### Exercise aim
Return only that part of the material below which starts with the line containing "refine ⟨by decide, rfl, (by" and goes on through the line containing "have scrub : inRuns", restated exactly.

### Exercise data
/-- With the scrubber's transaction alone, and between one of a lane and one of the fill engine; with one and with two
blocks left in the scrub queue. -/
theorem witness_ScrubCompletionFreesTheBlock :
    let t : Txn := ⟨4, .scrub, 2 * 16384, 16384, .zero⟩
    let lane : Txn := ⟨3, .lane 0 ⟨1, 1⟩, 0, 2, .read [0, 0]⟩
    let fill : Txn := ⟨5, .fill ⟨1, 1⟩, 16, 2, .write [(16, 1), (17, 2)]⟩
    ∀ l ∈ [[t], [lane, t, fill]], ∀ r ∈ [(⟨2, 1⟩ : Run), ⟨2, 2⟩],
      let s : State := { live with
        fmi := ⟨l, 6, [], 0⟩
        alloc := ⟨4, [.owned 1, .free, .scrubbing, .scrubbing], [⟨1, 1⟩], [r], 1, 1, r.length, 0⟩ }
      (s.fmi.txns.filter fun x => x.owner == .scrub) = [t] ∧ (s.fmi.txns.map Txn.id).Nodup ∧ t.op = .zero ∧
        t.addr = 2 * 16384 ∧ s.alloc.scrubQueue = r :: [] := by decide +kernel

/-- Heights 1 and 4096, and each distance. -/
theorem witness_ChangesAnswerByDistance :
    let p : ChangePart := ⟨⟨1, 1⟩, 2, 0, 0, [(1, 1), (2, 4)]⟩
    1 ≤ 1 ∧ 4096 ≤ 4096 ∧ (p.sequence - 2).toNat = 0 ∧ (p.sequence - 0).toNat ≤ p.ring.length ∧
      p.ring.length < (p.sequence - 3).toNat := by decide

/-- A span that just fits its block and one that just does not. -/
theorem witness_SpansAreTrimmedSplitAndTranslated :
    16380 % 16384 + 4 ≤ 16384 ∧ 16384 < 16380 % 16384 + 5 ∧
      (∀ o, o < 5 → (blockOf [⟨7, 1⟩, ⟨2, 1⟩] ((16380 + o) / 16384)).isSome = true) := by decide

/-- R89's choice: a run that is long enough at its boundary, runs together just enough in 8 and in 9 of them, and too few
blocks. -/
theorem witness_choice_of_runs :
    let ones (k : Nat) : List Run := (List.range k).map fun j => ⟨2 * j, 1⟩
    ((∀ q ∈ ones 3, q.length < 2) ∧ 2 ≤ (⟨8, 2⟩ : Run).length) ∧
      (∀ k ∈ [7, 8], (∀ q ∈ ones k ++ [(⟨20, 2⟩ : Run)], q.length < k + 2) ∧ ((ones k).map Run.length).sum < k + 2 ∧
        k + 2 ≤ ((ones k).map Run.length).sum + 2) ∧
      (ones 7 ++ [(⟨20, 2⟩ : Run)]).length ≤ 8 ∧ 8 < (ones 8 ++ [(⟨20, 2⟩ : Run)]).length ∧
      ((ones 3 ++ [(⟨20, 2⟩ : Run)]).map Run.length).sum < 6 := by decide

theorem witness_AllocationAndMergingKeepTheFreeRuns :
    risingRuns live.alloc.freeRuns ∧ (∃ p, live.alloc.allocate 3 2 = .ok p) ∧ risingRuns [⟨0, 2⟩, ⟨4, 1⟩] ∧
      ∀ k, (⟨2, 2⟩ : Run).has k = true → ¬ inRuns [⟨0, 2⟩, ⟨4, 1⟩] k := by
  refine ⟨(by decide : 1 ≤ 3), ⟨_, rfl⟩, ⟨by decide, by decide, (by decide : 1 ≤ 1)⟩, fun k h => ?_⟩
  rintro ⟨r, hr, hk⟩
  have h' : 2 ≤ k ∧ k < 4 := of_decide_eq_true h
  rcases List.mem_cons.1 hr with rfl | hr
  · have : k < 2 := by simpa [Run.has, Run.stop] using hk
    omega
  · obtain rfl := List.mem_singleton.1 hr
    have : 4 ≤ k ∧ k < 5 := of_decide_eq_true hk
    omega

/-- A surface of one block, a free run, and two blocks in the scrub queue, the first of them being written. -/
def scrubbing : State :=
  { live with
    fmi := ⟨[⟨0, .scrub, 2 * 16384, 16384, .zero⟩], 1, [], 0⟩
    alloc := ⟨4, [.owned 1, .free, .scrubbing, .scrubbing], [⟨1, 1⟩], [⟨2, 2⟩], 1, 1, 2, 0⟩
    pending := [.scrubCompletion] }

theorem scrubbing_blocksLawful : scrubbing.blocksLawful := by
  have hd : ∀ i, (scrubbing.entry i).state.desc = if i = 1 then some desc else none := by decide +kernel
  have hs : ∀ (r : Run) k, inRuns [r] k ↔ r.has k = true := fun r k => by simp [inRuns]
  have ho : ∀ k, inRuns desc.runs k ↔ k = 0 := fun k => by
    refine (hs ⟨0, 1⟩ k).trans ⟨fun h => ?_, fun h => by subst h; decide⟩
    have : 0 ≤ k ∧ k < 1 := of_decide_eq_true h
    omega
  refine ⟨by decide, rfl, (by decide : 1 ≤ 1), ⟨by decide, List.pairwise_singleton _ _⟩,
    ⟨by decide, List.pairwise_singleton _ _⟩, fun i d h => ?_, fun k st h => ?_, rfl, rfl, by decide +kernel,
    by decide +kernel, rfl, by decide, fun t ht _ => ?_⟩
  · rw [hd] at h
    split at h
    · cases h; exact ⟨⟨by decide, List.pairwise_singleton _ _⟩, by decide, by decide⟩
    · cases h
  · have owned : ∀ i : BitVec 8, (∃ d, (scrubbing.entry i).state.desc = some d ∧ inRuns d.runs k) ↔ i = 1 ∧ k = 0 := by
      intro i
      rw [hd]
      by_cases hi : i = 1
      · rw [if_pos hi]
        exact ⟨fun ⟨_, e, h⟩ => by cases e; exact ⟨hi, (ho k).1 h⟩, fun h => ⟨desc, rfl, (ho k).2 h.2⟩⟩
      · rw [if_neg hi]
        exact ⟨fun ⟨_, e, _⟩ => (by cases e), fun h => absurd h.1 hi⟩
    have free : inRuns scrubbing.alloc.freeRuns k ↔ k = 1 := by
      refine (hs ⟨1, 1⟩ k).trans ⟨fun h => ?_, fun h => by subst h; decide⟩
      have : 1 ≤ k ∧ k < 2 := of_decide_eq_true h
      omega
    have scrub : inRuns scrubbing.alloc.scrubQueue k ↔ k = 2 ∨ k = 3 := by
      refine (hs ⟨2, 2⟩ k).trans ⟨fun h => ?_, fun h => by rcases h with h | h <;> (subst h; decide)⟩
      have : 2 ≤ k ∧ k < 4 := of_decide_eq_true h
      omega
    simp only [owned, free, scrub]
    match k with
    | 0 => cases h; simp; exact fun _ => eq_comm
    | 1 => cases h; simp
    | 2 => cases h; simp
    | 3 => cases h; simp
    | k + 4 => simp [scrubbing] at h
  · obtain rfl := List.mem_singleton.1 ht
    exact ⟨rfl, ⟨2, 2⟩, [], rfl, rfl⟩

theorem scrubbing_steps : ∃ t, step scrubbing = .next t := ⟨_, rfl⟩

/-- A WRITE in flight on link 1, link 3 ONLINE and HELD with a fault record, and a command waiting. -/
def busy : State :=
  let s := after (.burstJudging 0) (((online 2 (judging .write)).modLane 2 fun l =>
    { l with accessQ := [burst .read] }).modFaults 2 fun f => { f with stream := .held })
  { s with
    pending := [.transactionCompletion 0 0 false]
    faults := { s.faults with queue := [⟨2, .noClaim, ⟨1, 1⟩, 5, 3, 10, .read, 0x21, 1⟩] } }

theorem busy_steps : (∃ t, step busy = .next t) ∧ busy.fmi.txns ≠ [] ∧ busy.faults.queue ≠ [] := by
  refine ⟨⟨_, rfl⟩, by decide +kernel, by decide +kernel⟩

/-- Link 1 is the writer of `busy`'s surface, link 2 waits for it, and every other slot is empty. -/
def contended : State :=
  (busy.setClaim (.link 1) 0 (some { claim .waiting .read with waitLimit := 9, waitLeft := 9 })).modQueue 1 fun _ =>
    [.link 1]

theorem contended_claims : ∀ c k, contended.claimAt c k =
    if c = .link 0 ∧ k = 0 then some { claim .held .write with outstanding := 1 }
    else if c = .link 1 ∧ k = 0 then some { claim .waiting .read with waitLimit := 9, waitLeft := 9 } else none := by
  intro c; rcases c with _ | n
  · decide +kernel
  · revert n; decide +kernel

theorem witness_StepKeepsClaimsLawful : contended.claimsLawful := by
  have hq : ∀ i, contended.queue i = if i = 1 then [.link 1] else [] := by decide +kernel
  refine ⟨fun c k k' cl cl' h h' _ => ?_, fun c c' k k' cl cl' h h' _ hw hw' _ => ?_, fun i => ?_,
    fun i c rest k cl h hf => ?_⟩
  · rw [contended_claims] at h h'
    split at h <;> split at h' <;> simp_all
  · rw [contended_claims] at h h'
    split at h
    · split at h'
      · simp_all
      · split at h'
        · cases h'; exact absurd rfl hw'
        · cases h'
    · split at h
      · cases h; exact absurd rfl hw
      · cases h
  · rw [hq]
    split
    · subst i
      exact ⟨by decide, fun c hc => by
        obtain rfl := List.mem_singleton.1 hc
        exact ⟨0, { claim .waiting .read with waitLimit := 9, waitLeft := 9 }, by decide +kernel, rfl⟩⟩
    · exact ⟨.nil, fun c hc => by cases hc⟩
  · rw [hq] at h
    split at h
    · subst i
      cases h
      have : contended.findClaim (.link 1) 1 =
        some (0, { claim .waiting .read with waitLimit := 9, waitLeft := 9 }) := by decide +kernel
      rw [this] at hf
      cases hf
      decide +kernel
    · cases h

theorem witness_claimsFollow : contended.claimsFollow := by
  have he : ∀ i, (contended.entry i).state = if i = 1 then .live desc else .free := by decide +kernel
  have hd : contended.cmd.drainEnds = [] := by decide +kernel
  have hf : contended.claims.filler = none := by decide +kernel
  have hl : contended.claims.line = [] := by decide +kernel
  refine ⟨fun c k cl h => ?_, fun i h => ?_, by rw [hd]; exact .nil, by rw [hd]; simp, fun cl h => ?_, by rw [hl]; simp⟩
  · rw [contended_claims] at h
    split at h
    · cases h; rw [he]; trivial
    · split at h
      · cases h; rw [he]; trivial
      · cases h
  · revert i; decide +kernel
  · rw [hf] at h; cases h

### Written response
  refine ⟨by decide, rfl, (by decide : 1 ≤ 1), ⟨by decide, List.pairwise_singleton _ _⟩,
    ⟨by decide, List.pairwise_singleton _ _⟩, fun i d h => ?_, fun k st h => ?_, rfl, rfl, by decide +kernel,
    by decide +kernel, rfl, by decide, fun t ht _ => ?_⟩
  · rw [hd] at h
    split at h
    · cases h; exact ⟨⟨by decide, List.pairwise_singleton _ _⟩, by decide, by decide⟩
    · cases h
  · have owned : ∀ i : BitVec 8, (∃ d, (scrubbing.entry i).state.desc = some d ∧ inRuns d.runs k) ↔ i = 1 ∧ k = 0 := by
      intro i
      rw [hd]
      by_cases hi : i = 1
      · rw [if_pos hi]
        exact ⟨fun ⟨_, e, h⟩ => by cases e; exact ⟨hi, (ho k).1 h⟩, fun h => ⟨desc, rfl, (ho k).2 h.2⟩⟩
      · rw [if_neg hi]
        exact ⟨fun ⟨_, e, _⟩ => (by cases e), fun h => absurd h.1 hi⟩
    have free : inRuns scrubbing.alloc.freeRuns k ↔ k = 1 := by
      refine (hs ⟨1, 1⟩ k).trans ⟨fun h => ?_, fun h => by subst h; decide⟩
      have : 1 ≤ k ∧ k < 2 := of_decide_eq_true h
      omega
    have scrub : inRuns scrubbing.alloc.scrubQueue k ↔ k = 2 ∨ k = 3 := by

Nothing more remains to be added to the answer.